- Born: John Reginald Surdeval Routh November 24, 1927 Gosport, Hampshire, United Kingdom
- Died: July 4, 2008 (aged 80) Jamaica
- Spouse(s): Nandi Heckroth ​ ​(m. 1948, divorced)​ Shelagh Marvin ​(m. 1975)​
- Children: 2

= Jonathan Routh =

English painter

Jonathan Routh (born John Reginald Surdeval Routh; 24 November 1927 – 4 June 2008) was a British comedian, television presenter, actor, writer, and painter. He starred in a British version of the television show Candid Camera from 1960 to 1967, and co-starred with Germaine Greer and Kenny Everett in a later attempt at a revival, Nice Time, in 1968. He published a number of humorous books, and painted for many years.

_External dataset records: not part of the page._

@[simp] theorem releaseDatapath_ctrl : (releaseDatapath s).ctrl = s.ctrl := rfl
@[simp] theorem releaseDatapath_keyValid : (releaseDatapath s).keyValid = s.keyValid := rfl
@[simp] theorem releaseDatapath_ivValid : (releaseDatapath s).ivValid = s.ivValid := rfl
@[simp] theorem releaseDatapath_outValid : (releaseDatapath s).outValid = s.outValid := rfl
@[simp] theorem releaseDatapath_fault : (releaseDatapath s).fault = s.fault := rfl
@[simp] theorem releaseDatapath_busy : (releaseDatapath s).busy = s.busy := rfl
@[simp] theorem releaseDatapath_errCode : (releaseDatapath s).errCode = s.errCode := rfl
@[simp] theorem releaseDatapath_rkidx : (releaseDatapath s).rkidx = s.rkidx := rfl
@[simp] theorem releaseDatapath_key : (releaseDatapath s).key = s.key := rfl
@[simp] theorem releaseDatapath_iv : (releaseDatapath s).iv = s.iv := rfl
@[simp] theorem releaseDatapath_din : (releaseDatapath s).din = s.din := rfl
@[simp] theorem releaseDatapath_dout : (releaseDatapath s).dout = s.dout := rfl
@[simp] theorem releaseDatapath_w : (releaseDatapath s).w = s.w := rfl
@[simp] theorem releaseDatapath_chain : (releaseDatapath s).chain = s.chain := rfl
@[simp] theorem releaseDatapath_phase : (releaseDatapath s).phase = .idle := rfl
@[simp] theorem releaseDatapath_dp : (releaseDatapath s).dp = Config.freeDatapath s.draws := rfl
@[simp] theorem releaseDatapath_rdata : (releaseDatapath s).rdata = s.rdata := rfl
@[simp] theorem releaseDatapath_inputs : (releaseDatapath s).inputs = s.inputs := rfl
@[simp] theorem releaseDatapath_draws : (releaseDatapath s).draws = s.draws + 1 := rfl

@[simp] theorem loadS_ctrl : (loadS s).ctrl = s.ctrl := rfl
@[simp] theorem loadS_keyValid : (loadS s).keyValid = s.keyValid := rfl
@[simp] theorem loadS_ivValid : (loadS s).ivValid = s.ivValid := rfl
@[simp] theorem loadS_outValid : (loadS s).outValid = s.outValid := rfl
@[simp] theorem loadS_fault : (loadS s).fault = s.fault := rfl
@[simp] theorem loadS_busy : (loadS s).busy = s.busy := rfl
@[simp] theorem loadS_errCode : (loadS s).errCode = s.errCode := rfl
@[simp] theorem loadS_rkidx : (loadS s).rkidx = s.rkidx := rfl
@[simp] theorem loadS_key : (loadS s).key = s.key := rfl
@[simp] theorem loadS_iv : (loadS s).iv = s.iv := rfl
@[simp] theorem loadS_din : (loadS s).din = s.din := rfl
@[simp] theorem loadS_dout : (loadS s).dout = s.dout := rfl
@[simp] theorem loadS_w : (loadS s).w = s.w := rfl
@[simp] theorem loadS_chain : (loadS s).chain = s.chain := rfl
@[simp] theorem loadS_phase : (loadS s).phase = s.phase := rfl
@[simp] theorem loadS_rdata : (loadS s).rdata = s.rdata := rfl
@[simp] theorem loadS_inputs : (loadS s).inputs = s.inputs := rfl
@[simp] theorem loadS_draws : (loadS s).draws = s.draws := rfl
@[simp] theorem loadS_dp_s : (loadS s).dp.s = dinOperand s := rfl
@[simp] theorem loadS_dp_cap : (loadS s).dp.cap = s.dp.cap := rfl
@[simp] theorem loadS_dp_snapshot : (loadS s).dp.snapshot = s.dp.snapshot := rfl
@[simp] theorem loadS_dp_wordIndex : (loadS s).dp.wordIndex = s.dp.wordIndex := rfl
@[simp] theorem loadS_dp_rconIndex : (loadS s).dp.rconIndex = s.dp.rconIndex := rfl
@[simp] theorem loadS_dp_round : (loadS s).dp.round = s.dp.round := rfl

@[simp] theorem xorChain_ctrl : (xorChain s).ctrl = s.ctrl := rfl
@[simp] theorem xorChain_keyValid : (xorChain s).keyValid = s.keyValid := rfl
@[simp] theorem xorChain_ivValid : (xorChain s).ivValid = s.ivValid := rfl
@[simp] theorem xorChain_outValid : (xorChain s).outValid = s.outValid := rfl
@[simp] theorem xorChain_fault : (xorChain s).fault = s.fault := rfl
@[simp] theorem xorChain_busy : (xorChain s).busy = s.busy := rfl
@[simp] theorem xorChain_errCode : (xorChain s).errCode = s.errCode := rfl
@[simp] theorem xorChain_rkidx : (xorChain s).rkidx = s.rkidx := rfl
@[simp] theorem xorChain_key : (xorChain s).key = s.key := rfl
@[simp] theorem xorChain_iv : (xorChain s).iv = s.iv := rfl
@[simp] theorem xorChain_din : (xorChain s).din = s.din := rfl
@[simp] theorem xorChain_dout : (xorChain s).dout = s.dout := rfl
@[simp] theorem xorChain_w : (xorChain s).w = s.w := rfl
@[simp] theorem xorChain_chain : (xorChain s).chain = s.chain := rfl
@[simp] theorem xorChain_phase : (xorChain s).phase = s.phase := rfl
@[simp] theorem xorChain_rdata : (xorChain s).rdata = s.rdata := rfl
@[simp] theorem xorChain_inputs : (xorChain s).inputs = s.inputs := rfl
@[simp] theorem xorChain_draws : (xorChain s).draws = s.draws := rfl
@[simp] theorem xorChain_dp_s : (xorChain s).dp.s = s.dp.s.xor s.chain := rfl
@[simp] theorem xorChain_dp_cap : (xorChain s).dp.cap = s.dp.cap := rfl
@[simp] theorem xorChain_dp_snapshot : (xorChain s).dp.snapshot = s.dp.snapshot := rfl
@[simp] theorem xorChain_dp_wordIndex : (xorChain s).dp.wordIndex = s.dp.wordIndex := rfl
@[simp] theorem xorChain_dp_rconIndex : (xorChain s).dp.rconIndex = s.dp.rconIndex := rfl
@[simp] theorem xorChain_dp_round : (xorChain s).dp.round = s.dp.round := rfl

@[simp] theorem captureInput_ctrl : (captureInput s).ctrl = s.ctrl := rfl
@[simp] theorem captureInput_keyValid : (captureInput s).keyValid = s.keyValid := rfl
@[simp] theorem captureInput_ivValid : (captureInput s).ivValid = s.ivValid := rfl
@[simp] theorem captureInput_outValid : (captureInput s).outValid = s.outValid := rfl
@[simp] theorem captureInput_fault : (captureInput s).fault = s.fault := rfl
@[simp] theorem captureInput_busy : (captureInput s).busy = s.busy := rfl
@[simp] theorem captureInput_errCode : (captureInput s).errCode = s.errCode := rfl
@[simp] theorem captureInput_rkidx : (captureInput s).rkidx = s.rkidx := rfl
@[simp] theorem captureInput_key : (captureInput s).key = s.key := rfl
@[simp] theorem captureInput_iv : (captureInput s).iv = s.iv := rfl
@[simp] theorem captureInput_din : (captureInput s).din = s.din := rfl
@[simp] theorem captureInput_dout : (captureInput s).dout = s.dout := rfl
@[simp] theorem captureInput_w : (captureInput s).w = s.w := rfl
@[simp] theorem captureInput_chain : (captureInput s).chain = s.chain := rfl
@[simp] theorem captureInput_phase : (captureInput s).phase = s.phase := rfl
@[simp] theorem captureInput_rdata : (captureInput s).rdata = s.rdata := rfl
@[simp] theorem captureInput_inputs : (captureInput s).inputs = s.inputs := rfl
@[simp] theorem captureInput_draws : (captureInput s).draws = s.draws := rfl
@[simp] theorem captureInput_dp_s : (captureInput s).dp.s = s.dp.s := rfl
@[simp] theorem captureInput_dp_cap : (captureInput s).dp.cap = s.dp.s := rfl
@[simp] theorem captureInput_dp_snapshot : (captureInput s).dp.snapshot = s.dp.snapshot := rfl
@[simp] theorem captureInput_dp_wordIndex : (captureInput s).dp.wordIndex = s.dp.wordIndex := rfl
@[simp] theorem captureInput_dp_rconIndex : (captureInput s).dp.rconIndex = s.dp.rconIndex := rfl
@[simp] theorem captureInput_dp_round : (captureInput s).dp.round = s.dp.round := rfl

@[simp] theorem chainFromS_ctrl : (chainFromS s).ctrl = s.ctrl := rfl
@[simp] theorem chainFromS_keyValid : (chainFromS s).keyValid = s.keyValid := rfl
@[simp] theorem chainFromS_ivValid : (chainFromS s).ivValid = s.ivValid := rfl
@[simp] theorem chainFromS_outValid : (chainFromS s).outValid = s.outValid := rfl
@[simp] theorem chainFromS_fault : (chainFromS s).fault = s.fault := rfl
@[simp] theorem chainFromS_busy : (chainFromS s).busy = s.busy := rfl
@[simp] theorem chainFromS_errCode : (chainFromS s).errCode = s.errCode := rfl
@[simp] theorem chainFromS_rkidx : (chainFromS s).rkidx = s.rkidx := rfl
@[simp] theorem chainFromS_key : (chainFromS s).key = s.key := rfl
@[simp] theorem chainFromS_iv : (chainFromS s).iv = s.iv := rfl
@[simp] theorem chainFromS_din : (chainFromS s).din = s.din := rfl
@[simp] theorem chainFromS_dout : (chainFromS s).dout = s.dout := rfl
@[simp] theorem chainFromS_w : (chainFromS s).w = s.w := rfl
@[simp] theorem chainFromS_chain : (chainFromS s).chain = s.dp.s := rfl
@[simp] theorem chainFromS_phase : (chainFromS s).phase = s.phase := rfl
@[simp] theorem chainFromS_dp : (chainFromS s).dp = s.dp := rfl
@[simp] theorem chainFromS_rdata : (chainFromS s).rdata = s.rdata := rfl
@[simp] theorem chainFromS_inputs : (chainFromS s).inputs = s.inputs := rfl
@[simp] theorem chainFromS_draws : (chainFromS s).draws = s.draws := rfl

@[simp] theorem chainFromCap_ctrl : (chainFromCap s).ctrl = s.ctrl := rfl
@[simp] theorem chainFromCap_keyValid : (chainFromCap s).keyValid = s.keyValid := rfl
@[simp] theorem chainFromCap_ivValid : (chainFromCap s).ivValid = s.ivValid := rfl
@[simp] theorem chainFromCap_outValid : (chainFromCap s).outValid = s.outValid := rfl
@[simp] theorem chainFromCap_fault : (chainFromCap s).fault = s.fault := rfl
@[simp] theorem chainFromCap_busy : (chainFromCap s).busy = s.busy := rfl
@[simp] theorem chainFromCap_errCode : (chainFromCap s).errCode = s.errCode := rfl
@[simp] theorem chainFromCap_rkidx : (chainFromCap s).rkidx = s.rkidx := rfl
@[simp] theorem chainFromCap_key : (chainFromCap s).key = s.key := rfl
@[simp] theorem chainFromCap_iv : (chainFromCap s).iv = s.iv := rfl
@[simp] theorem chainFromCap_din : (chainFromCap s).din = s.din := rfl
@[simp] theorem chainFromCap_dout : (chainFromCap s).dout = s.dout := rfl
@[simp] theorem chainFromCap_w : (chainFromCap s).w = s.w := rfl
@[simp] theorem chainFromCap_chain : (chainFromCap s).chain = s.dp.cap := rfl
@[simp] theorem chainFromCap_phase : (chainFromCap s).phase = s.phase := rfl
@[simp] theorem chainFromCap_dp : (chainFromCap s).dp = s.dp := rfl
@[simp] theorem chainFromCap_rdata : (chainFromCap s).rdata = s.rdata := rfl
@[simp] theorem chainFromCap_inputs : (chainFromCap s).inputs = s.inputs := rfl
@[simp] theorem chainFromCap_draws : (chainFromCap s).draws = s.draws := rfl

@[simp] theorem storeOutput_ctrl : (storeOutput s).ctrl = s.ctrl := rfl
@[simp] theorem storeOutput_keyValid : (storeOutput s).keyValid = s.keyValid := rfl
@[simp] theorem storeOutput_ivValid : (storeOutput s).ivValid = s.ivValid := rfl
@[simp] theorem storeOutput_outValid : (storeOutput s).outValid = true := rfl
@[simp] theorem storeOutput_fault : (storeOutput s).fault = s.fault := rfl
@[simp] theorem storeOutput_busy : (storeOutput s).busy = s.busy := rfl
@[simp] theorem storeOutput_errCode : (storeOutput s).errCode = s.errCode := rfl
@[simp] theorem storeOutput_rkidx : (storeOutput s).rkidx = s.rkidx := rfl
@[simp] theorem storeOutput_key : (storeOutput s).key = s.key := rfl
@[simp] theorem storeOutput_iv : (storeOutput s).iv = s.iv := rfl
@[simp] theorem storeOutput_din : (storeOutput s).din = s.din := rfl
@[simp] theorem storeOutput_dout : (storeOutput s).dout = regsOfBlock s.dp.s := rfl
@[simp] theorem storeOutput_w : (storeOutput s).w = s.w := rfl
@[simp] theorem storeOutput_chain : (storeOutput s).chain = s.chain := rfl
@[simp] theorem storeOutput_phase : (storeOutput s).phase = s.phase := rfl
@[simp] theorem storeOutput_dp : (storeOutput s).dp = s.dp := rfl
@[simp] theorem storeOutput_rdata : (storeOutput s).rdata = s.rdata := rfl
@[simp] theorem storeOutput_inputs : (storeOutput s).inputs = s.inputs := rfl
@[simp] theorem storeOutput_draws : (storeOutput s).draws = s.draws := rfl

@[simp] theorem resetInput_ctrl : (resetInput s).ctrl = ⟨0, .encrypt, .ecb⟩ := rfl
@[simp] theorem resetInput_keyValid : (resetInput s).keyValid = false := rfl
@[simp] theorem resetInput_ivValid : (resetInput s).ivValid = false := rfl
@[simp] theorem resetInput_outValid : (resetInput s).outValid = false := rfl
@[simp] theorem resetInput_fault : (resetInput s).fault = false := rfl
@[simp] theorem resetInput_busy : (resetInput s).busy = false := rfl
@[simp] theorem resetInput_errCode : (resetInput s).errCode = .none := rfl
@[simp] theorem resetInput_rkidx : (resetInput s).rkidx = 0 := rfl
@[simp] theorem resetInput_key : (resetInput s).key = Vector.replicate 8 0 := rfl
@[simp] theorem resetInput_iv : (resetInput s).iv = Vector.replicate 4 0 := rfl
@[simp] theorem resetInput_din : (resetInput s).din = Vector.replicate 4 0 := rfl
@[simp] theorem resetInput_dout : (resetInput s).dout = zeroRegs := rfl
@[simp] theorem resetInput_w : (resetInput s).w = Config.freeSchedule s.draws := rfl
@[simp] theorem resetInput_chain : (resetInput s).chain = Block.zero := rfl
@[simp] theorem resetInput_phase : (resetInput s).phase = .idle := rfl
@[simp] theorem resetInput_dp : (resetInput s).dp = Config.freeDatapath s.draws := rfl
@[simp] theorem resetInput_rdata : (resetInput s).rdata = none := rfl
@[simp] theorem resetInput_inputs : (resetInput s).inputs = s.inputs := rfl
@[simp] theorem resetInput_draws : (resetInput s).draws = s.draws + 1 := rfl

end Sys2Proof.Machine
end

==Background and personal life==
Routh was born on 24 November 1927 in Gosport, Hampshire, the son of a British Army colonel, and spent much of his early childhood in Palestine. He was educated at Uppingham School and Emmanuel College, Cambridge where he read history.

Routh had two sons from his first marriage (to the film designer Nandi Heckroth, in 1948), had a relationship in 1969 with the wife of Paul Hamlyn, and then another with the oil heiress Olga Deterding. He died in Jamaica on 4 June 2008.

==Television work==
Following a success with a British version of The Candid Microphone on Radio Luxembourg, Routh started a British version of its television successor Candid Camera around 1961 for ABC Weekend TV. Following a long dispute with the American lawyers of Allen Funt as to who held the rights to Candid Camera, Routh moved on to new fields, working with John Birt, later director general of the BBC, for Granada TV, along with Germaine Greer and Kenny Everett in Nice Time. He also worked in television advertising on spots such as J. Walter Thompson's for Smarties and Kellogg's Corn flakes, appearing also in some spots himself, for example Newcastle Brown Ale. The British version of Candid Camera returned in 1974, starring Peter Dulay, Arthur Atkins and Sheila Bernette. In 1976, Routh returned to the pranks and the show was retitled Jonathan Routh & Candid Camera.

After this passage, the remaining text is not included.